This capital-heavy structure suggests a strategic intent to drive development through project execution, though its success hinges entirely on effective implementation and revenue generation.
The increase from the original proposal stemmed from the legislative review process. Mr. Oluwole Ogunmolasuyi, Chairman of the House Committee on Finance and Appropriation, reported that while the committee exercised restraint on most additional funding requests from Ministries, Departments, and Agencies (MDAs), it approved upward revisions in “a few critical areas.” This highlights the legislature’s power of the purse and its role in reprioritizing executive spending plans based on its own assessments.

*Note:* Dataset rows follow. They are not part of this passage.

-- ==== Sys2Proof/Tests/Slice0.lean ====
section
/-! SUPPORT. The tests: ill-formed terms that the well-formedness checks refuse, instruction words written out from the
spec's encodings, single steps with the results of spec/95_test_vectors.md, and for every statement with hypotheses a
concrete state and operands that meet them. -/

namespace Sys2Proof.Tests

open Sys2Proof Sys2Proof.Machine

set_option Elab.async false

/-! ### Well-formedness -/

/-- The memory operand at a displacement. -/
def at_ (asz : ASize) (disp : Word) : Mem := { seg := .ds, base := .none, index := none, disp := disp, asz := asz }

/-- A memory operand with an index register. -/
def indexed (r : Reg) : Mem := { at_ .a32 0 with index := some { reg := r, scale := 0 } }

/-- An x87 memory operand with the ModR/M byte its encoding has. -/
def fat (m : Mem) : FMem := { mem := m, form := formOf m }

/-- R8 outside 64-bit mode (R183). -/
theorem test_wf_register : (Instr.bswap .b32 8).wf .c32 = false := by decide
/-- A 64-bit operand outside 64-bit mode (R178). -/
theorem test_wf_operand_size : (Instr.bswap .b64 0).wf .c32 = false := by decide
/-- A byte operand size where there is none (R178). -/
theorem test_wf_no_byte_form : (Instr.imul (.two .b8 0 (.reg 1))).wf .c64 = false := by decide
/-- A 64-bit byte-or-operand-size width outside 64-bit mode (R179). -/
theorem test_wf_width : (Instr.mul .b64 (.reg (.full 0))).wf .c32 = false := by decide
/-- A 32-bit push in 64-bit mode (R198). -/
theorem test_wf_stack_size : (Instr.pushf .b32).wf .c64 = false := by decide
/-- A 16-bit near branch in 64-bit mode (R199). -/
theorem test_wf_near_size : (Instr.ret .b16 none).wf .c64 = false := by decide
/-- A 64-bit CWD, whose form is CQO (R269). -/
theorem test_wf_half : (Instr.cwd .b64).wf .c64 = false := by decide
/-- A 64-bit port access (R372). -/
theorem test_wf_port : (Instr.inp .b64 none).wf .c64 = false := by decide
/-- 16-bit addressing in 64-bit mode (R177). -/
theorem test_wf_address_size : (Instr.not .b8 (.mem (at_ .a16 0))).wf .c64 = false := by decide
/-- A 16-bit address form with CX as its base (R112). -/
theorem test_wf_form16 : (Instr.not .b8 (.mem { at_ .a16 0 with base := .reg 1 })).wf .c32 = false := by decide
/-- A displacement that is no sign extension of 32 bits (R191). -/
theorem test_wf_displacement : (Instr.not .b8 (.mem (at_ .a64 0x80000000))).wf .c64 = false := by decide
/-- An index register 4 (R187). -/
theorem test_wf_index : (Instr.not .b8 (.mem (indexed 4))).wf .c32 = false := by decide
/-- An address relative to RIP outside 64-bit mode (R189). -/
theorem test_wf_rip_base : (Instr.not .b8 (.mem { at_ .a32 0 with base := .rip })).wf .c32 = false := by decide
/-- An ill-formed memory operand where a 16- to 64-bit or MMX operand stands. -/
theorem test_wf_operand_kinds : (Instr.lldt (.mem (indexed 4))).wf .c32 = false ∧
    (Instr.cvtpi2ps 0 (.mem (indexed 4))).wf .c32 = false := by decide
/-- SPL outside 64-bit mode (R31, R184). -/
theorem test_wf_byte_register : (Instr.not .b8 (.reg (.full 4))).wf .c32 = false := by decide
/-- AH as a 32-bit operand (R31). -/
theorem test_wf_high_byte_width : (Instr.not .b32 (.reg (.high 0))).wf .c32 = false := by decide
/-- AH beside R8B, whose REX prefix AH excludes (R184). -/
theorem test_wf_high_byte_rex : (Instr.add (.rmR .b8 (.reg (.high 0)) (.full 8))).wf .c64 = false ∧
    (Instr.movzx .b64 .b8 0 (.reg (.high 0))).wf .c64 = false := by decide
/-- An x87 operand whose recorded ModR/M byte is not that of its encoding (R457). -/
theorem test_wf_x87_form : (Instr.fadd (.m32 { mem := at_ .a32 0, form := 0 })).wf .c32 = false ∧
    (Instr.fnstsw (.mem { mem := at_ .a32 0, form := 0 })).wf .c32 = false ∧
    (Instr.fild (.m64 { mem := at_ .a32 0, form := 0 })).wf .c32 = false ∧
    (Instr.fiadd (.m16 { mem := at_ .a32 0, form := 0 })).wf .c32 = false ∧
    (Instr.fcom (.m64 { mem := at_ .a32 0, form := 0 })).wf .c32 = false ∧
    (Instr.fld (.m80 { mem := at_ .a32 0, form := 0 })).wf .c32 = false := by decide
/-- A 64-bit x87 environment image. -/
theorem test_wf_x87_image : (Instr.fnsave .b64 (fat (at_ .a32 0))).wf .c64 = false := by decide
/-- A sign-extended byte immediate with a byte operand (R242). -/
theorem test_wf_alu : (Instr.add (.rmImm8 .b8 (.reg 0) 0)).wf .c64 = false := by decide
/-- TEST of AH and R8B (R184). -/
theorem test_wf_test : (Instr.test (.rmR .b8 (.reg (.high 0)) (.full 8))).wf .c64 = false := by decide
/-- The short INC in 64-bit mode (R206). -/
theorem test_wf_inc : (Instr.inc (.short .b32 0)).wf .c64 = false := by decide
/-- XCHG of the accumulator with itself, which is NOP (R799). -/
theorem test_wf_xchg : (Instr.xchg (.acc .b32 0)).wf .c64 = false := by decide
/-- A bit test of bytes (R305). -/
theorem test_wf_bit : (Instr.bt .b8 (.reg 0) (.imm 0)).wf .c64 = false := by decide
/-- A 16-bit displacement with a 32-bit operand size (R321). -/
theorem test_wf_branch : (Instr.jmpRel .b32 (.r16 0)).wf .c32 = false ∧ (Instr.callRel .b32 (.r8 0)).wf .c32 = false := by
  decide
/-- A count register of 16 bits in 64-bit mode (R340). -/
theorem test_wf_loop : (Instr.loop .b64 .a16 0).wf .c64 = false := by decide
/-- A far pointer of 16 bits with a longer offset (R194). -/
theorem test_wf_far_pointer : (Instr.jmpFarPtr .b16 0x10000 0).wf .c32 = false := by decide
/-- A near indirect branch and a far one at sizes they do not have (R323, R324). -/
theorem test_wf_indirect : (Instr.jmpInd .b32 (.reg 0)).wf .c64 = false ∧
    (Instr.jmpFarMem .b8 (.mem (at_ .a64 0))).wf .c64 = false := by decide
/-- MOV with an ill-formed operand, and a memory offset longer than its address size (R781, R782). -/
theorem test_wf_mov : (Instr.mov (.regImm .b64 (.full 0) 0)).wf .c32 = false ∧
    (Instr.movMoffs false .b32 .ds .a16 0x10000).wf .c32 = false := by decide
/-- MOVZX from 32 bits (R784). -/
theorem test_wf_movzx : (Instr.movzx .b64 .b32 0 (.reg (.full 0))).wf .c64 = false := by decide
/-- PUSH of R8 outside 64-bit mode, and a POP of CS (R787, R788). -/
theorem test_wf_push_pop : (Instr.push (.reg .b32 8)).wf .c32 = false ∧ (Instr.pop (.sreg .b32 .cs)).wf .c32 = false := by
  decide
/-- XMM8 outside 64-bit mode, and a conversion to a 16-bit integer (R183, R636). -/
theorem test_wf_sse : (Instr.addps 8 (.reg 0)).wf .c32 = false ∧ (Instr.cvtsd2si .b16 0 (.reg 0)).wf .c64 = false := by
  decide
/-- A string instruction with 64-bit addresses outside 64-bit mode (R177). -/
theorem test_wf_string : (Instr.lodsb { asz := .a64, seg := .ds, rep := .none }).wf .c32 = false ∧
    (Instr.stosb { asz := .a64, rep := .none }).wf .c32 = false := by decide
/-- An ill-formed instruction under LOCK. -/
theorem test_wf_lock : (Instr.lock (.inc (.short .b32 0))).wf .c64 = false := by decide
/-- Instructions of 64-bit mode outside it. -/
theorem test_wf_only64 : ∀ i ∈ [Instr.cqo, .cdqe, .iretq, .cmpxchg16b (.mem (at_ .a32 0)), .sysret true,
    .movsxd .b32 0 (.reg 0), .fxsave true (at_ .a32 0)], i.wf .c32 = false := by decide
/-- INVLPG of the register form that is SWAPGS, and BOUND and ARPL in sizes and modes they do not have. -/
theorem test_wf_system : (Instr.invlpg (.reg 0)).wf .c64 = false ∧ (Instr.bound .b64 0 (.mem (at_ .a64 0))).wf .c64 = false ∧
    (Instr.arpl (.reg 0) 0).wf .c64 = false := by decide

/-! ### Decoding: words written out from the encodings of the spec -/

/-- What a word of `len` bytes decodes to, the rest of the 15 bytes being 0. -/
def Decodes (c : CodeSize) (bytes : List Byte) (i : Instr) : Prop := decode c bytes = .ok (i, bytes.length)

/-- ADD r/m32, r32 is `01 /r` (R240, R242); ModR/M 11 011 000 names EBX's number in reg and EAX in r/m. -/
theorem test_decode_add : Decodes .c64 [0x01, 0xD8] (.add (.rmR .b32 (.reg (.full 0)) (.full 3))) := by
  unfold Decodes; decide +kernel
/-- SUB AL, imm8 is `2C ib` (R242). -/
theorem test_decode_sub : Decodes .c32 [0x2C, 0x05] (.sub (.accImm .b8 5)) := by unfold Decodes; decide +kernel
/-- CMPXCHG8B m64 is `0F C7 /1` (R281). -/
theorem test_decode_cmpxchg8b : Decodes .c64 [0x0F, 0xC7, 0x0F] (.cmpxchg8b (.mem { at_ .a64 0 with base := .reg 7 })) := by
  unfold Decodes; decide +kernel
/-- BT r/m32, imm8 is `0F BA /4 ib` (R305). -/
theorem test_decode_bt : Decodes .c32 [0x0F, 0xBA, 0xE0, 0x1F] (.bt .b32 (.reg 0) (.imm 0x1F)) := by
  unfold Decodes; decide +kernel
/-- JMP rel8 is `EB cb` (R334). -/
theorem test_decode_jmp : Decodes .c64 [0xEB, 0xFE] (.jmpRel .b64 (.r8 0xFE)) := by unfold Decodes; decide +kernel
/-- ENTER is `C8 iw ib` (R342). -/
theorem test_decode_enter : Decodes .c64 [0xC8, 0x20, 0x00, 0x01] (.enter .b64 0x20 1) := by unfold Decodes; decide +kernel
/-- REP MOVSB is `F3 A4` (R366). -/
theorem test_decode_movs : Decodes .c64 [0xF3, 0xA4] (.movsb { asz := .a64, seg := .ds, rep := .rep }) := by
  unfold Decodes; decide +kernel
/-- OUT imm8, AL is `E6 ib` (R373). -/
theorem test_decode_out : Decodes .c16 [0xE6, 0x80] (.outp .b8 (some 0x80)) := by unfold Decodes; decide +kernel
/-- LGDT is `0F 01 /2`, with SS the default segment of RSP (R425, R118, R187). -/
theorem test_decode_lgdt : Decodes .c64 [0x0F, 0x01, 0x14, 0x24]
    (.lgdt .b32 (.mem { at_ .a64 0 with seg := .ss, base := .reg 4 })) := by unfold Decodes; decide +kernel
/-- MOV CR8, RAX is `REX.R 0F 22 /0` (R785). -/
theorem test_decode_cr8 : Decodes .c64 [0x44, 0x0F, 0x22, 0xC0] (.movToCr 8 0) := by unfold Decodes; decide +kernel
/-- FADD m64fp is `DC /0` (R463). -/
theorem test_decode_fadd : Decodes .c64 [0xDC, 0x00] (.fadd (.m64 { mem := { at_ .a64 0 with base := .reg 0 }, form := 0 })) := by
  unfold Decodes; decide +kernel
/-- CVTSI2SD xmm, r/m64 is `F2 REX.W 0F 2A /r` (R638). -/
theorem test_decode_cvtsi2sd : Decodes .c64 [0xF2, 0x48, 0x0F, 0x2A, 0xC8] (.cvtsi2sd .b64 1 (.reg 0)) := by
  unfold Decodes; decide +kernel
/-- PUSH r64 is `50+rd` with REX.B for R9 (R788, R183). -/
theorem test_decode_push : Decodes .c64 [0x41, 0x51] (.push (.reg .b64 9)) := by unfold Decodes; decide +kernel
/-- SHL r/m32, imm8 is `C1 /4 ib` (R797). -/
theorem test_decode_shl : Decodes .c32 [0xC1, 0xE0, 0x04] (.shl .b32 (.reg (.full 0)) (.imm 4)) := by
  unfold Decodes; decide +kernel
/-- `66 48 D9 30`: 66H selects the 14-byte image, whatever REX.W is (R450). -/
theorem test_decode_fnstenv : Decodes .c64 [0x66, 0x48, 0xD9, 0x30]
    (.fnstenv .b16 { mem := { at_ .a64 0 with base := .reg 0 }, form := 0 }) := by unfold Decodes; decide +kernel
/-- LFENCE is `0F AE E8` (R424). -/
theorem test_decode_lfence : Decodes .c64 [0x0F, 0xAE, 0xE8] .lfence := by unfold Decodes; decide +kernel
/-- An opcode without a row is refused, not read as a neighbour: `0F 0B` is UD2, `0F 0A` nothing (R208). -/
theorem test_decode_no_row : decode .c64 [0x0F, 0x0A, 0, 0, 0, 0, 0, 0, 0, 0, 0, 0, 0, 0, 0] = .error .noSuchRow := by
  decide +kernel
/-- A row of the table by its number: `0F A2`, CPUID, read as the host numbers bits. -/
theorem test_decode_table_word : decodeTableWord 16 0xA20F = some .cpuid := by decide +kernel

Ogunmolasuyi also issued a crucial directive to MDAs: to strengthen their Internally Generated Revenue (IGR). This remark points to a universal challenge for Nigerian states—over-reliance on federal allocations—and signals an expectation for agencies to become more financially self-sufficient. His concurrent call for improved funding for staff training underscores the link between a skilled bureaucracy and effective revenue collection and project management.
In his address, the Speaker, Chief Olamide Oladiji, framed the budget as a tool to “strengthen economic growth in the state.” He promised continued collaboration with the executive branch and, importantly, committed the Assembly to monitoring the budget’s implementation. This post-passage oversight is vital, as a budget’s worth is determined not by its figures on paper, but by the tangible projects and services it delivers to citizens. Oladiji’s promise seeks to address the common gap between appropriation and execution in public finance.
The Assembly has now entered a six-week recess, following what the Speaker described as a year of milestone achievements and people-oriented legislation. The focus now shifts to the executive arm to begin the complex task of executing this N524 billion plan, a process that will test the state’s administrative capacity and revenue resilience in the year ahead.